Thursday, June 30, 2011

homelessness shouldn't be hopelessness

I'm saddened by the number of homeless people I've seen here in D.C. and I wish I understood more about homelessness. 


I try to talk to the people who, I assume, are homeless that ask for money and just kind of see where they're coming from and today I had a really sad conversation with a man. I'm trying to understand that there is a good chance that he had some kind of mental illness and that is why he holds the opinions that he shared, but it's just really sad and upsetting to not know how to help. According to the National Coalition for the Homeless, "around 20-25% of single adult homeless people suffer from some form of severe and persistent mental illness" which is a really high number, especially since it is probably (I'm just guessing) really difficult for them to get treatment or understand that they are in need of treatment.

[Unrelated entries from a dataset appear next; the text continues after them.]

/-- Completion of TW_TRANSACTION_DONE, TW_ARB_LOST, TW_STRETCH_TIMEOUT, TW_SCL_STUCK, TW_SDA_STUCK, TW_STUCK_RETRY,
TW_ATTENTION, TW_ATTN_ASSERT, TW_TARGET_READ, TW_TARGET_WRITE, TW_TARGET_TIMEOUT and TW_WAKE. A NACK is counted and is
a failed attempt; a PEC mismatch is counted and, the third failed attempt of an alert read, removes it; a good end
removes the transaction with its tries and losses. A loss is counted with arb_lost_seen; the eighth in a row is a
failed attempt. A stretch timeout of a controller port without transactions raises TW_STRETCH with stretch_seen and a
count, and with SDA low leaves the bus recovering, due at once; in the cycle of a loss it changes nothing. A stuck SCL
raises TW_STUCK with a test in 100 ms, the transactions kept. A recovery is counted and sends its pulses: SDA free,
the bus is idle; else it is stuck with stuck_seen and TW_STUCK. A retry with SCL low comes again in 100 ms; with SCL
high and SDA free it ends TW_STUCK. An attention records the address, is counted with attn_seen, and tells the AF of
an unknown device or reads the status word of a rectifier next. A served port asserts a due attention, again in 1 s;
answers a read of a recognised address with the word of the target map, 0 from code 9 on; NACKs a write, no port
changed; and counts a timeout. Another address changes nothing. A dormant unit with wake_en NACKs and holds wake cause
9; without it nothing changes. (19_two_wire_ports.md, 10_shelf_energy.md, 21_startup_and_reset.md) -/
def Obligations.TwoWirePortsServeBothRoles : Prop :=
  (∀ (s : State) (p : Fin 8) (j : Nat × Nat × Nat) (l : List (Nat × Nat × Nat)),
    NoRung s →
    s.swTouched = [] →
    s.twBusy p = true →
    (s.tw p).jobs = j :: l →
    (s.tw p).tries < 2 →
    ∃ t, exec (.twTransactionDone p .nack) s = .next t ∧ Counted s t (TW_CNT_NACK_v p) ∧
      ((t.tw p).jobs = j :: l ∧ (t.tw p).tries = (s.tw p).tries + 1) ∧
      t.rects = s.rects ∧
      t.mem = s.mem ∧
      t.stitches = s.stitches ∧
      t.skeins = s.skeins) ∧
  (∀ (s : State) (p : Fin 8) (j : Nat × Nat × Nat) (l : List (Nat × Nat × Nat)),
    NoRung s →
    s.swTouched = [] →
    s.twBusy p = true →
    (s.tw p).jobs = j :: l →
    2 ≤ (s.tw p).tries →
    j.1 = 255 →
    ∃ t, exec (.twTransactionDone p .pec) s = .next t ∧ Counted s t (TW_CNT_PEC_v p) ∧
      ((t.tw p).jobs = l ∧ (t.tw p).tries = 0) ∧
      t.rects = s.rects ∧
      t.mem = s.mem ∧
      t.stitches = s.stitches ∧
      t.skeins = s.skeins) ∧
  (∀ (s : State) (p : Fin 8) (d : BitVec 16) (l : List (Nat × Nat × Nat)),
    NoRung s →
    s.holdupCauses = 0 →
    s.twBusy p = true →
    (s.tw p).jobs = (255, 0x0C, 1) :: l →
    s.twRect p (d.toNat % 128) = none ∧ s.twStr p (d.toNat % 128) = none →
    s.raised .twStretch p = false →
    ∃ t, exec (.twTransactionDone p (.ok d)) s = .next t ∧ ((t.tw p).jobs = l ∧ (t.tw p).tries = 0 ∧ (t.tw p).losses = 0) ∧
      t.regs = s.regs ∧
      t.rects = s.rects ∧
      t.mem = s.mem ∧
      t.stitches = s.stitches ∧
      t.skeins = s.skeins) ∧
  (∀ (s : State) (p : Fin 8),
    NoRung s →
    s.swTouched = [] →
    s.twBusy p = true →
    (s.tw p).losses < 7 →
    ∃ t, exec (.twArbLost p) s = .next t ∧ Counted s t (TW_CNT_ARB_v p) ∧
      t.get (TW_STATUS_arb_lost_seen p) = 1 ∧
      (t.tw p).losses = (s.tw p).losses + 1 ∧
      ((t.tw p).jobs = (s.tw p).jobs ∧ (t.tw p).tries = (s.tw p).tries) ∧
      t.faults = s.faults ∧
      t.mem = s.mem ∧
      t.stitches = s.stitches ∧
      t.skeins = s.skeins) ∧
  (∀ (s : State) (p : Fin 8) (j : Nat × Nat × Nat) (l : List (Nat × Nat × Nat)),
    NoRung s →
    s.swTouched = [] →
    s.twBusy p = true →
    (s.tw p).losses = 7 →
    (s.tw p).jobs = j :: l →
    (s.tw p).tries < 2 →
    ∃ t, exec (.twArbLost p) s = .next t ∧ Counted s t (TW_CNT_ARB_v p) ∧
      ((t.tw p).losses = 0 ∧ (t.tw p).tries = (s.tw p).tries + 1 ∧ (t.tw p).jobs = j :: l) ∧
      t.mem = s.mem ∧
      t.stitches = s.stitches ∧
      t.skeins = s.skeins) ∧
  (∀ (s : State) (p : Fin 8) (b : Bool),
    MayRaise s .twStretch p →
    s.swTouched = [] →
    s.twCtl p = true →
    (s.tw p).lostAt = none →
    (s.tw p).jobs = [] →
    ∃ t, exec (.twStretchTimeout p b) s = .next t ∧ t.raised .twStretch p = true ∧
      t.get (TW_STATUS_stretch_seen p) = 1 ∧
      Counted s t (TW_CNT_STRETCH_v p) ∧
      (b = true → t.get (TW_STATUS_bus p) = 2 ∧ (t.tw p).retryAt = some s.ct) ∧
      t.stitches = s.stitches ∧
      t.skeins = s.skeins) ∧
  (∀ (s : State) (p : Fin 8) (b : Bool),
    (s.tw p).lostAt = some s.ct →
    ∃ t, exec (.twStretchTimeout p b) s = .next t ∧ t = s) ∧
  (∀ (s : State) (p : Fin 8),
    MayRaise s .twStuck p →
    s.twCtl p = true →
    ∃ t, exec (.twSclStuck p) s = .next t ∧ t.raised .twStuck p = true ∧
      t.get (TW_STATUS_bus p) = 3 ∧
      ((t.tw p).retryAt = some (s.ct + ms 100) ∧ (t.tw p).jobs = (s.tw p).jobs ∧ (t.tw p).tries = (s.tw p).tries) ∧
      t.stitches = s.stitches ∧
      t.skeins = s.skeins) ∧
  (∀ (s : State) (p : Fin 8) (n : Fin 9),
    NoRung s →
    s.swTouched = [] →
    s.twCtl p = true →
    s.get (TW_STATUS_bus p) < 2 →
    s.raised .twStuck p = false →
    ∃ t, exec (.twSdaStuck p (some n)) s = .next t ∧ t.out = s.out ++ [.twRecover p (n + 1)] ∧
      Counted s t (TW_CNT_RECOVER_v p) ∧
      t.get (TW_STATUS_bus p) = 0 ∧
      t.faults = s.faults ∧
      ((t.tw p).jobs = (s.tw p).jobs ∧ (t.tw p).tries = (s.tw p).tries) ∧
      t.mem = s.mem ∧
      t.stitches = s.stitches ∧
      t.skeins = s.skeins) ∧
  (∀ (s : State) (p : Fin 8),
    MayRaise s .twStuck p →
    s.swTouched = [] →
    s.twCtl p = true →
    s.get (TW_STATUS_bus p) < 2 →
    ∃ t, exec (.twSdaStuck p none) s = .next t ∧ Counted s t (TW_CNT_RECOVER_v p) ∧
      (t.get (TW_STATUS_bus p) = 3 ∧ t.get (TW_STATUS_stuck_seen p) = 1) ∧
      t.raised .twStuck p = true ∧
      (t.tw p).retryAt = some (s.ct + ms 100) ∧
      t.stitches = s.stitches ∧
      t.skeins = s.skeins) ∧
  (∀ (s : State) (p : Fin 8) (u : Nat) (o : Option (Fin 9)),
    (s.tw p).retryAt = some u →
    u ≤ s.ct →
    s.twCtl p = true →
    ∃ t, exec (.twStuckRetry p false o) s = .next t ∧ (t.tw p).retryAt = some (s.ct + ms 100) ∧
      t.regs = s.regs ∧
      t.faults = s.faults ∧
      t.out = s.out ∧
      t.mem = s.mem ∧
      t.stitches = s.stitches ∧
      t.skeins = s.skeins) ∧
  (∀ (s : State) (p : Fin 8) (u : Nat) (n : Fin 9) (x : Inst),
    s.swTouched = [] →
    (s.tw p).retryAt = some u →
    u ≤ s.ct →
    s.twCtl p = true →
    s.faults.insts = [x] ∧ s.faults.atOnce = [] →
    x.kind = .twStuck ∧ x.inst = p.val ∧ x.cls = 1 ∧ x.held = false →
    ∃ t, exec (.twStuckRetry p true (some n)) s = .next t ∧ (t.tw p).retryAt = none ∧
      t.get (TW_STATUS_bus p) = 0 ∧
      t.faults.insts = [] ∧
      Counted s t (TW_CNT_RECOVER_v p) ∧
      t.out = s.out ++ [.twRecover p (n + 1)] ∧
      t.mem = s.mem ∧
      t.stitches = s.stitches ∧
      t.skeins = s.skeins) ∧
  (∀ (s : State) (p : Fin 8) (a : BitVec 7),
    s.swTouched = [] →
    s.twCtl p = true →
    s.is (TW_CTRL_attn_det p) = true →
    s.get (TW_STATUS_bus p) < 2 →
    (s.tw p).recAt = none →
    s.twRect p a.toNat = none ∧ s.twStr p a.toNat = none →
    (s.get (VI_EV_PROD_index 256) + 256 - s.get (VI_EV_CONS_index 256)) % 256 < 128 →
    ∃ t, exec (.twAttention p (some a)) s = .next t ∧ t.get (TW_ATTN_addr p) = a.toNat ∧
      Counted s t (TW_CNT_ATTN_v p) ∧
      t.get (TW_STATUS_attn_seen p) = 1 ∧
      t.get (VI_EV_PROD_index 256) = (s.get (VI_EV_PROD_index 256) + 1) % 256 ∧
      .msix 256 1 ∈ t.out ∧
      t.faults = s.faults ∧
      t.stitches = s.stitches ∧
      t.skeins = s.skeins) ∧
  (∀ (s : State) (p : Fin 8) (a : BitVec 7) (r : Nat),
    s.swTouched = [] →
    s.twCtl p = true →
    s.is (TW_CTRL_attn_det p) = true →
    s.get (TW_STATUS_bus p) < 2 →
    (s.tw p).recAt = none ∧ (s.tw p).alertAt = none →
    s.twRect p a.toNat = some r ∧ r < 64 →
    s.shelfOn = true →
    ∃ t, exec (.twAttention p (some a)) s = .next t ∧ t.get (TW_ATTN_addr p) = a.toNat ∧
      (t.tw p).jobs = (s.tw p).jobs.take 1 ++ [(r, 0x79, 1)] ++ (s.tw p).jobs.drop 1 ∧
      Counted s t (TW_CNT_ATTN_v p) ∧
      t.get (TW_STATUS_attn_seen p) = 1 ∧
      t.out = s.out ∧
      t.mem = s.mem ∧
      t.stitches = s.stitches ∧
      t.skeins = s.skeins) ∧
  (∀ (s : State) (p : Fin 8),
    s.twServes p = true →
    s.is (TW_CTRL_attn_en p) = true →
    (s.tw p).attnPending = true →
    (s.tw p).attnAt ≤ s.ct →
    ∃ t, exec (.twAttnAssert p) s = .next t ∧ t.out = s.out ++ [.twAttention p] ∧
      ((t.tw p).attnAt = s.ct + sec 1 ∧ (t.tw p).attnPending = true) ∧
      t.regs = s.regs ∧
      t.faults = s.faults ∧
      t.mem = s.mem ∧
      t.stitches = s.stitches ∧
      t.skeins = s.skeins) ∧
  (∀ (s : State) (p : Fin 8) (a : BitVec 7) (c : Byte),
    s.twServes p = true →
    s.recognised p a = true →
    ∃ t, exec (.twTargetRead p a c) s = .next t ∧ t.out = s.out ++ [.twData p (s.targetMap c.toNat)] ∧
      t.get (TW_STATUS_last_addr p) = a.toNat ∧
      (c.toNat = 6 → (t.tw p).attnPending = false) ∧
      t.faults = s.faults ∧
      t.mem = s.mem ∧
      t.stitches = s.stitches ∧
      t.skeins = s.skeins) ∧
  (∀ (s : State) (p : Fin 8) (a : BitVec 7) (c : Byte),
    s.recognised p a = false →
    ∃ t, exec (.twTargetRead p a c) s = .next t ∧ t = s) ∧
  (∀ (s : State) (c : Nat),
    9 ≤ c →
    s.targetMap c = 0) ∧
  (∀ (s : State) (p : Fin 8) (a : BitVec 7) (c d : Byte),
    s.twServes p = true →
    s.recognised p a = true →
    ∃ t, exec (.twTargetWrite p a c d) s = .next t ∧ t.out = s.out ++ [.twNack p] ∧
      t.get (TW_STATUS_last_addr p) = a.toNat ∧
      t.tws = s.tws ∧
      t.faults = s.faults ∧
      t.mem = s.mem ∧
      t.stitches = s.stitches ∧
      t.skeins = s.skeins) ∧
  (∀ (s : State) (p : Fin 8),
    s.twServes p = true →
    s.swTouched = [] →
    ∃ t, exec (.twTargetTimeout p) s = .next t ∧ Counted s t (TW_CNT_STRETCH_v p) ∧
      t.get (TW_STATUS_stretch_seen p) = 1 ∧
      t.faults = s.faults ∧
      t.tws = s.tws ∧
      t.mem = s.mem ∧
      t.stitches = s.stitches ∧
      t.skeins = s.skeins) ∧
  (∀ (s : State) (p : Fin 8) (a : BitVec 7),
    s.unit = 0 ∧ s.rst.dormantWhy ≠ 0 ∧ s.rst.dormantWhy ≠ 2 →
    s.twRole p = 2 →
    s.is (TW_CTRL_wake_en p) = true →
    s.recognised p a = true →
    (s.tw p).roleWait = false →
    s.rst.wakeHeld = none →
    ∃ t, exec (.twWake p a) s = .next t ∧ t.rst.wakeHeld = some 9 ∧
      t.out = s.out ++ [.twNack p] ∧
      t.get (TW_STATUS_wake_seen p) = 1 ∧
      t.mem = s.mem ∧
      t.stitches = s.stitches ∧
      t.skeins = s.skeins) ∧
  (∀ (s : State) (p : Fin 8) (a : BitVec 7),
    s.is (TW_CTRL_wake_en p) = false →
    ∃ t, exec (.twWake p a) s = .next t ∧ t = s)
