section
variable (s : State) (i : Nat) (f : Rect → Rect)
@[simp] theorem State.updRect_pending : (s.updRect i f).pending = s.pending := rfl
@[simp] theorem State.updRect_ct : (s.updRect i f).ct = s.ct := rfl
@[simp] theorem State.updRect_regs : (s.updRect i f).regs = s.regs := rfl
@[simp] theorem State.updRect_latchHi : (s.updRect i f).latchHi = s.latchHi := rfl
@[simp] theorem State.updRect_heldLo : (s.updRect i f).heldLo = s.heldLo := rfl
@[simp] theorem State.updRect_hwTouched : (s.updRect i f).hwTouched = s.hwTouched := rfl
@[simp] theorem State.updRect_swTouched : (s.updRect i f).swTouched = s.swTouched := rfl
@[simp] theorem State.updRect_collided : (s.updRect i f).collided = s.collided := rfl
@[simp] theorem State.updRect_cmpOld : (s.updRect i f).cmpOld = s.cmpOld := rfl
@[simp] theorem State.updRect_cmpDone : (s.updRect i f).cmpDone = s.cmpDone := rfl
@[simp] theorem State.updRect_out : (s.updRect i f).out = s.out := rfl
@[simp] theorem State.updRect_hdrs : (s.updRect i f).hdrs = s.hdrs := rfl
@[simp] theorem State.updRect_mem : (s.updRect i f).mem = s.mem := rfl
@[simp] theorem State.updRect_flash0 : (s.updRect i f).flash0 = s.flash0 := rfl
@[simp] theorem State.updRect_flash1 : (s.updRect i f).flash1 = s.flash1 := rfl
@[simp] theorem State.updRect_hubStage : (s.updRect i f).hubStage = s.hubStage := rfl
@[simp] theorem State.updRect_slots : (s.updRect i f).slots = s.slots := rfl
@[simp] theorem State.updRect_mbxs : (s.updRect i f).mbxs = s.mbxs := rfl
@[simp] theorem State.updRect_ctrlTurn : (s.updRect i f).ctrlTurn = s.ctrlTurn := rfl
@[simp] theorem State.updRect_bulkTurn : (s.updRect i f).bulkTurn = s.bulkTurn := rfl
@[simp] theorem State.updRect_entering : (s.updRect i f).entering = s.entering := rfl
@[simp] theorem State.updRect_vfOff : (s.updRect i f).vfOff = s.vfOff := rfl
@[simp] theorem State.updRect_viMap : (s.updRect i f).viMap = s.viMap := rfl
@[simp] theorem State.updRect_viMapNext : (s.updRect i f).viMapNext = s.viMapNext := rfl
@[simp] theorem State.updRect_mers : (s.updRect i f).mers = s.mers := rfl
@[simp] theorem State.updRect_fans : (s.updRect i f).fans = s.fans := rfl
@[simp] theorem State.updRect_gpio : (s.updRect i f).gpio = s.gpio := rfl
@[simp] theorem State.updRect_gpioDriven : (s.updRect i f).gpioDriven = s.gpioDriven := rfl
@[simp] theorem State.updRect_debugHalt : (s.updRect i f).debugHalt = s.debugHalt := rfl
@[simp] theorem State.updRect_debugLock : (s.updRect i f).debugLock = s.debugLock := rfl
@[simp] theorem State.updRect_eph : (s.updRect i f).eph = s.eph := rfl
@[simp] theorem State.updRect_ephLast : (s.updRect i f).ephLast = s.ephLast := rfl
@[simp] theorem State.updRect_ephCount : (s.updRect i f).ephCount = s.ephCount := rfl
@[simp] theorem State.updRect_posts : (s.updRect i f).posts = s.posts := rfl
@[simp] theorem State.updRect_ports : (s.updRect i f).ports = s.ports := rfl
@[simp] theorem State.updRect_svcs : (s.updRect i f).svcs = s.svcs := rfl
@[simp] theorem State.updRect_partnerRel : (s.updRect i f).partnerRel = s.partnerRel := rfl
@[simp] theorem State.updRect_stitches : (s.updRect i f).stitches = s.stitches := rfl
@[simp] theorem State.updRect_skeins : (s.updRect i f).skeins = s.skeins := rfl
@[simp] theorem State.updRect_engines : (s.updRect i f).engines = s.engines := rfl
@[simp] theorem State.updRect_strs : (s.updRect i f).strs = s.strs := rfl
@[simp] theorem State.updRect_slotx : (s.updRect i f).slotx = s.slotx := rfl
@[simp] theorem State.updRect_budgets : (s.updRect i f).budgets = s.budgets := rfl
@[simp] theorem State.updRect_rails : (s.updRect i f).rails = s.rails := rfl
@[simp] theorem State.updRect_railRuns : (s.updRect i f).railRuns = s.railRuns := rfl
@[simp] theorem State.updRect_seqs : (s.updRect i f).seqs = s.seqs := rfl
@[simp] theorem State.updRect_adcs : (s.updRect i f).adcs = s.adcs := rfl
@[simp] theorem State.updRect_ains : (s.updRect i f).ains = s.ains := rfl
@[simp] theorem State.updRect_phases : (s.updRect i f).phases = s.phases := rfl
@[simp] theorem State.updRect_sensors : (s.updRect i f).sensors = s.sensors := rfl
@[simp] theorem State.updRect_tws : (s.updRect i f).tws = s.tws := rfl
@[simp] theorem State.updRect_shelf : (s.updRect i f).shelf = s.shelf := rfl
@[simp] theorem State.updRect_pair : (s.updRect i f).pair = s.pair := rfl
@[simp] theorem State.updRect_faults : (s.updRect i f).faults = s.faults := rfl
@[simp] theorem State.updRect_nv : (s.updRect i f).nv = s.nv := rfl
@[simp] theorem State.updRect_trust : (s.updRect i f).trust = s.trust := rfl
@[simp] theorem State.updRect_rst : (s.updRect i f).rst = s.rst := rfl
@[simp] theorem State.updRect_thm : (s.updRect i f).thm = s.thm := rfl
@[simp] theorem State.updRect_pattern : (s.updRect i f).pattern = s.pattern := rfl
@[simp] theorem State.updRect_fresh : (s.updRect i f).fresh = s.fresh := rfl
end

section
variable (s : State) (i : Nat) (f : Str → Str)
@[simp] theorem State.updStr_pending : (s.updStr i f).pending = s.pending := rfl
@[simp] theorem State.updStr_ct : (s.updStr i f).ct = s.ct := rfl
@[simp] theorem State.updStr_regs : (s.updStr i f).regs = s.regs := rfl
@[simp] theorem State.updStr_latchHi : (s.updStr i f).latchHi = s.latchHi := rfl
@[simp] theorem State.updStr_heldLo : (s.updStr i f).heldLo = s.heldLo := rfl
@[simp] theorem State.updStr_hwTouched : (s.updStr i f).hwTouched = s.hwTouched := rfl
@[simp] theorem State.updStr_swTouched : (s.updStr i f).swTouched = s.swTouched := rfl
@[simp] theorem State.updStr_collided : (s.updStr i f).collided = s.collided := rfl
@[simp] theorem State.updStr_cmpOld : (s.updStr i f).cmpOld = s.cmpOld := rfl
@[simp] theorem State.updStr_cmpDone : (s.updStr i f).cmpDone = s.cmpDone := rfl
@[simp] theorem State.updStr_out : (s.updStr i f).out = s.out := rfl
@[simp] theorem State.updStr_hdrs : (s.updStr i f).hdrs = s.hdrs := rfl
@[simp] theorem State.updStr_mem : (s.updStr i f).mem = s.mem := rfl
@[simp] theorem State.updStr_flash0 : (s.updStr i f).flash0 = s.flash0 := rfl
@[simp] theorem State.updStr_flash1 : (s.updStr i f).flash1 = s.flash1 := rfl
@[simp] theorem State.updStr_hubStage : (s.updStr i f).hubStage = s.hubStage := rfl
@[simp] theorem State.updStr_slots : (s.updStr i f).slots = s.slots := rfl
@[simp] theorem State.updStr_mbxs : (s.updStr i f).mbxs = s.mbxs := rfl
@[simp] theorem State.updStr_ctrlTurn : (s.updStr i f).ctrlTurn = s.ctrlTurn := rfl
@[simp] theorem State.updStr_bulkTurn : (s.updStr i f).bulkTurn = s.bulkTurn := rfl
@[simp] theorem State.updStr_entering : (s.updStr i f).entering = s.entering := rfl
@[simp] theorem State.updStr_vfOff : (s.updStr i f).vfOff = s.vfOff := rfl
@[simp] theorem State.updStr_viMap : (s.updStr i f).viMap = s.viMap := rfl
@[simp] theorem State.updStr_viMapNext : (s.updStr i f).viMapNext = s.viMapNext := rfl
@[simp] theorem State.updStr_mers : (s.updStr i f).mers = s.mers := rfl
@[simp] theorem State.updStr_fans : (s.updStr i f).fans = s.fans := rfl
@[simp] theorem State.updStr_gpio : (s.updStr i f).gpio = s.gpio := rfl
@[simp] theorem State.updStr_gpioDriven : (s.updStr i f).gpioDriven = s.gpioDriven := rfl
@[simp] theorem State.updStr_debugHalt : (s.updStr i f).debugHalt = s.debugHalt := rfl
@[simp] theorem State.updStr_debugLock : (s.updStr i f).debugLock = s.debugLock := rfl
@[simp] theorem State.updStr_eph : (s.updStr i f).eph = s.eph := rfl
@[simp] theorem State.updStr_ephLast : (s.updStr i f).ephLast = s.ephLast := rfl
@[simp] theorem State.updStr_ephCount : (s.updStr i f).ephCount = s.ephCount := rfl
@[simp] theorem State.updStr_posts : (s.updStr i f).posts = s.posts := rfl
@[simp] theorem State.updStr_ports : (s.updStr i f).ports = s.ports := rfl
@[simp] theorem State.updStr_svcs : (s.updStr i f).svcs = s.svcs := rfl
@[simp] theorem State.updStr_partnerRel : (s.updStr i f).partnerRel = s.partnerRel := rfl
@[simp] theorem State.updStr_stitches : (s.updStr i f).stitches = s.stitches := rfl
@[simp] theorem State.updStr_skeins : (s.updStr i f).skeins = s.skeins := rfl
@[simp] theorem State.updStr_engines : (s.updStr i f).engines = s.engines := rfl
@[simp] theorem State.updStr_rects : (s.updStr i f).rects = s.rects := rfl
@[simp] theorem State.updStr_slotx : (s.updStr i f).slotx = s.slotx := rfl
@[simp] theorem State.updStr_budgets : (s.updStr i f).budgets = s.budgets := rfl
@[simp] theorem State.updStr_rails : (s.updStr i f).rails = s.rails := rfl
@[simp] theorem State.updStr_railRuns : (s.updStr i f).railRuns = s.railRuns := rfl
@[simp] theorem State.updStr_seqs : (s.updStr i f).seqs = s.seqs := rfl
@[simp] theorem State.updStr_adcs : (s.updStr i f).adcs = s.adcs := rfl
@[simp] theorem State.updStr_ains : (s.updStr i f).ains = s.ains := rfl
@[simp] theorem State.updStr_phases : (s.updStr i f).phases = s.phases := rfl
@[simp] theorem State.updStr_sensors : (s.updStr i f).sensors = s.sensors := rfl
@[simp] theorem State.updStr_tws : (s.updStr i f).tws = s.tws := rfl
@[simp] theorem State.updStr_shelf : (s.updStr i f).shelf = s.shelf := rfl
@[simp] theorem State.updStr_pair : (s.updStr i f).pair = s.pair := rfl
@[simp] theorem State.updStr_faults : (s.updStr i f).faults = s.faults := rfl
@[simp] theorem State.updStr_nv : (s.updStr i f).nv = s.nv := rfl
@[simp] theorem State.updStr_trust : (s.updStr i f).trust = s.trust := rfl
@[simp] theorem State.updStr_rst : (s.updStr i f).rst = s.rst := rfl
@[simp] theorem State.updStr_thm : (s.updStr i f).thm = s.thm := rfl
@[simp] theorem State.updStr_pattern : (s.updStr i f).pattern = s.pattern := rfl
@[simp] theorem State.updStr_fresh : (s.updStr i f).fresh = s.fresh := rfl
end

I've been doing some Googleing since I had the sad encounter with the man earlier and these are some interesting facts I have found:


From www.defeatpoverty.com:

  • nearly 1 in 5 DC residents live in poverty
  • 1 in 3 children in DC live in poverty- much higher than the national average
  • 1 in 5 workers in DC has a job that won't lift a family of four out of poverty

A study done in the UK yielded this conclusion: "Our homeless sample displayed relatively low IQ with high levels of neurobehavioural impairment. Our evidence suggests that these neuropsychological factors may, in part, constitute a long-term consequence of childhood trauma."

which, in all of my vast 20 year old scientific wisdom, take to mean that many homeless people are just sad kids that never really experienced much love. I wish there was this great surplus of volunteer mental health professionals that could just wander the streets and counsel all these people who probably have so much hurt in their lives.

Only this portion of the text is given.